During the closing decades of the twentieth century growing numbers of stopping trains at the station and a sustained rise in the level of motorised traffic led to increasing delays both for cyclists and for motorists at the level crossing directly adjacent to the station on its western side. The matter was finally addressed early in the twenty-first century with the construction of a short section of a road tunnel under the railway lines: this replaced the old level crossing.
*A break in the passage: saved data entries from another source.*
theorem keeps_serveTokens {r : State} (c w : Nat) : ∀ (fuel : Nat) {s : State}, Keeps r s → Keeps r (s.serveTokens c w fuel) := by
  intro fuel
  induction fuel with
  | zero => intro s h; exact h
  | succ n ih =>
    intro s h
    unfold State.serveTokens
    dsimp only
    split
    · exact h
    · split
      · exact h
      · exact ih (keeps_grantTo _ _ _ _ _ _ _ (keeps_updCl _ _ (keeps_updWin _ _ _ (keeps_scrambleAll _ h))))

theorem keeps_serve {r s : State} (c w : Nat) (h : Keeps r s) : Keeps r (State.serve s c w) := keeps_serveTokens _ _ _ h

theorem keeps_landAdvance {r : State} (c w : Nat) : ∀ (fuel : Nat) {s : State}, Keeps r s → Keeps r (s.landAdvance c w fuel) := by
  intro fuel
  induction fuel with
  | zero => intro s h; exact h
  | succ n ih =>
    intro s h
    unfold State.landAdvance
    dsimp only
    split
    · split
      · exact ih (keeps_ite _ (keeps_postCore _ _ (keeps_updWin _ _ _ h)) (keeps_updWin _ _ _ h))
      · exact h
    · exact h

theorem keeps_settleLand {r s : State} (c w : Nat) (h : Keeps r s) : Keeps r (State.settleLand s c w) := keeps_landAdvance _ _ _ h

theorem keeps_refuseMsg {r s : State} (c : Nat) (p : Packet) (reason : Nat) (h : Keeps r s) : Keeps r (State.refuseMsg s c p reason) := by
  unfold State.refuseMsg
  repeat' first
    | with_reducible assumption
    | with_reducible apply keeps_refuseToken

theorem keeps_returnGranules {r s : State} (c : Nat) (w : Nat) (first : Nat) (count : Nat) (writer : BitVec 16) (mod : Byte) (h : Keeps r s) : Keeps r (State.returnGranules s c w first count writer mod) := by
  unfold State.returnGranules
  repeat' first
    | with_reducible assumption
    | with_reducible apply keeps_scramble
    | with_reducible apply keeps_updWin
    | with_reducible apply keeps_settleLand
    | with_reducible apply keeps_ite
    | (refine keeps_foldl _ (fun _ _ _ => ?_) _ ?_)

theorem keeps_failChan {r s : State} (c : Nat) (chan : Nat) (status : Byte) (h : Keeps r s) : Keeps r (State.failChan s c chan status) := by
  unfold State.failChan
  repeat' first
    | with_reducible assumption
    | with_reducible apply keeps_failWb
    | with_reducible apply keeps_ite
    | split

theorem keeps_nak {r s : State} (p : Packet) (h : Keeps r s) : Keeps r (State.nak s p) := by
  unfold State.nak
  repeat' first
    | with_reducible assumption
    | with_reducible apply keeps_emit
    | with_reducible apply keeps_bump

theorem keeps_ownerFails {r s : State} (p : Packet) (h : Keeps r s) : Keeps r (State.ownerFails s p) := by
  unfold State.ownerFails
  repeat' first
    | with_reducible assumption
    | with_reducible apply keeps_failCore
    | with_reducible apply keeps_failChan
    | with_reducible apply keeps_updCl
    | with_reducible apply keeps_ite
    | split

theorem keeps_resend {r s : State} (k : Kept) (h : Keeps r s) : Keeps r (State.resend s k) := by
  unfold State.resend
  repeat' first
    | with_reducible assumption
    | with_reducible apply keeps_ownerFails
    | with_reducible apply keeps_emit
    | with_reducible apply keeps_ite
    | split
    | fail_if_no_progress with_reducible apply keeps_mk

theorem keeps_again {r s : State} (ep : BitVec 16) (tag : BitVec 16) (tys : List Nat) (h : Keeps r s) : Keeps r (State.again s ep tag tys) := by
  unfold State.again
  repeat' first
    | with_reducible assumption
    | with_reducible apply keeps_resend
    | with_reducible apply keeps_bump
    | (refine keeps_foldl _ (fun _ _ _ => ?_) _ ?_)

theorem keeps_takeReq {r s : State} (c : Nat) (p : Packet) (h : Keeps r s) : Keeps r (State.takeReq s c p) := by
  unfold State.takeReq
  repeat' first
    | with_reducible assumption
    | with_reducible apply keeps_refuseMsg
    | with_reducible apply keeps_serve
    | with_reducible apply keeps_updCl
    | with_reducible apply keeps_ite

theorem keeps_takeGrant {r s : State} (c : Nat) (p : Packet) (h : Keeps r s) : Keeps r (State.takeGrant s c p) := by
  unfold State.takeGrant
  repeat' first
    | with_reducible assumption
    | with_reducible apply keeps_dropKept
    | with_reducible apply keeps_returnToken
    | with_reducible apply keeps_updCl
    | with_reducible apply keeps_ite
    | split
    | fail_if_no_progress with_reducible apply keeps_mk
    | dsimp only

theorem keeps_takeReturn {r s : State} (c : Nat) (p : Packet) (h : Keeps r s) : Keeps r (State.takeReturn s c p) := by
  unfold State.takeReturn
  repeat' first
    | with_reducible assumption
    | with_reducible apply keeps_refuseMsg
    | with_reducible apply keeps_returnGranules
    | with_reducible apply keeps_bump
    | with_reducible apply keeps_ite

theorem keeps_takeRefused {r s : State} (c : Nat) (p : Packet) (h : Keeps r s) : Keeps r (State.takeRefused s c p) := by
  unfold State.takeRefused
  repeat' first
    | with_reducible assumption
    | with_reducible apply keeps_dropKept
    | with_reducible apply keeps_failChan
    | split
    | dsimp only

theorem keeps_takeToken {r s : State} (c : Nat) (p : Packet) (h : Keeps r s) : Keeps r (State.takeToken s c p) := by
  unfold State.takeToken
  repeat' first
    | with_reducible assumption
    | with_reducible apply keeps_takeGrant
    | with_reducible apply keeps_takeReturn
    | with_reducible apply keeps_takeRefused
    | with_reducible apply keeps_takeReq
    | split

theorem keeps_drainMesh {r : State} (c : Nat) : ∀ (fuel : Nat) {s : State}, Keeps r s → Keeps r (s.drainMesh c fuel) := by
  intro fuel
  induction fuel with
  | zero => intro s h; exact h
  | succ n ih =>
    intro s h
    unfold State.drainMesh
    refine keeps_ite _ h ?_
    split
    · exact h
    · exact ih (keeps_takeToken _ _ (keeps_updCl _ _ h))

theorem keeps_tokenIn {r s : State} (c : Nat) (p : Packet) (h : Keeps r s) : Keeps r (State.tokenIn s c p) :=
  keeps_drainMesh _ _ (keeps_updCl _ _ (keeps_woken _ h))

theorem keeps_meshAgain {r s : State} (c : Nat) (h : Keeps r s) : Keeps r (State.meshAgain s c) := keeps_drainMesh _ _ h

theorem keeps_execTokenReq {r s : State} (p : Packet) (h : Keeps r s) : KeepsR r (execTokenReq p s) := by
  unfold execTokenReq
  repeat' first
    | with_reducible assumption
    | with_reducible apply keeps_nak
    | with_reducible apply keeps_tokenIn
    | with_reducible apply keepsR_next
    | with_reducible apply keepsR_fault
    | with_reducible apply keepsR_ite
The station has two platforms and two entrances. On every entrance, there is bicycle parking.

==Train services==
The following services call at Woerden:
- 2x per hour intercity service Leiden - Alphen aan den Rijn - Utrecht
- 2x per hour local service (sprinter) Uitgeest - Amsterdam - Woerden - Gouda - Rotterdam
- 2x per hour local service (sprinter) The Hague - Gouda- Woerden - Utrecht - Houten - Geldermalsen - Den Bosch
- 2x per hour local service (sprinter) Woerden - Utrecht - Houten - Tiel

==Accidents==
===Woerden train accident===

Near the station a British furlough train derailed on 21 November 1960 killing 2 people and 10 people were injured.

===Harmelen train disaster===

Near the station the worst railway accident in the history of the Netherlands took place on 8 January 1962, killing 93 people.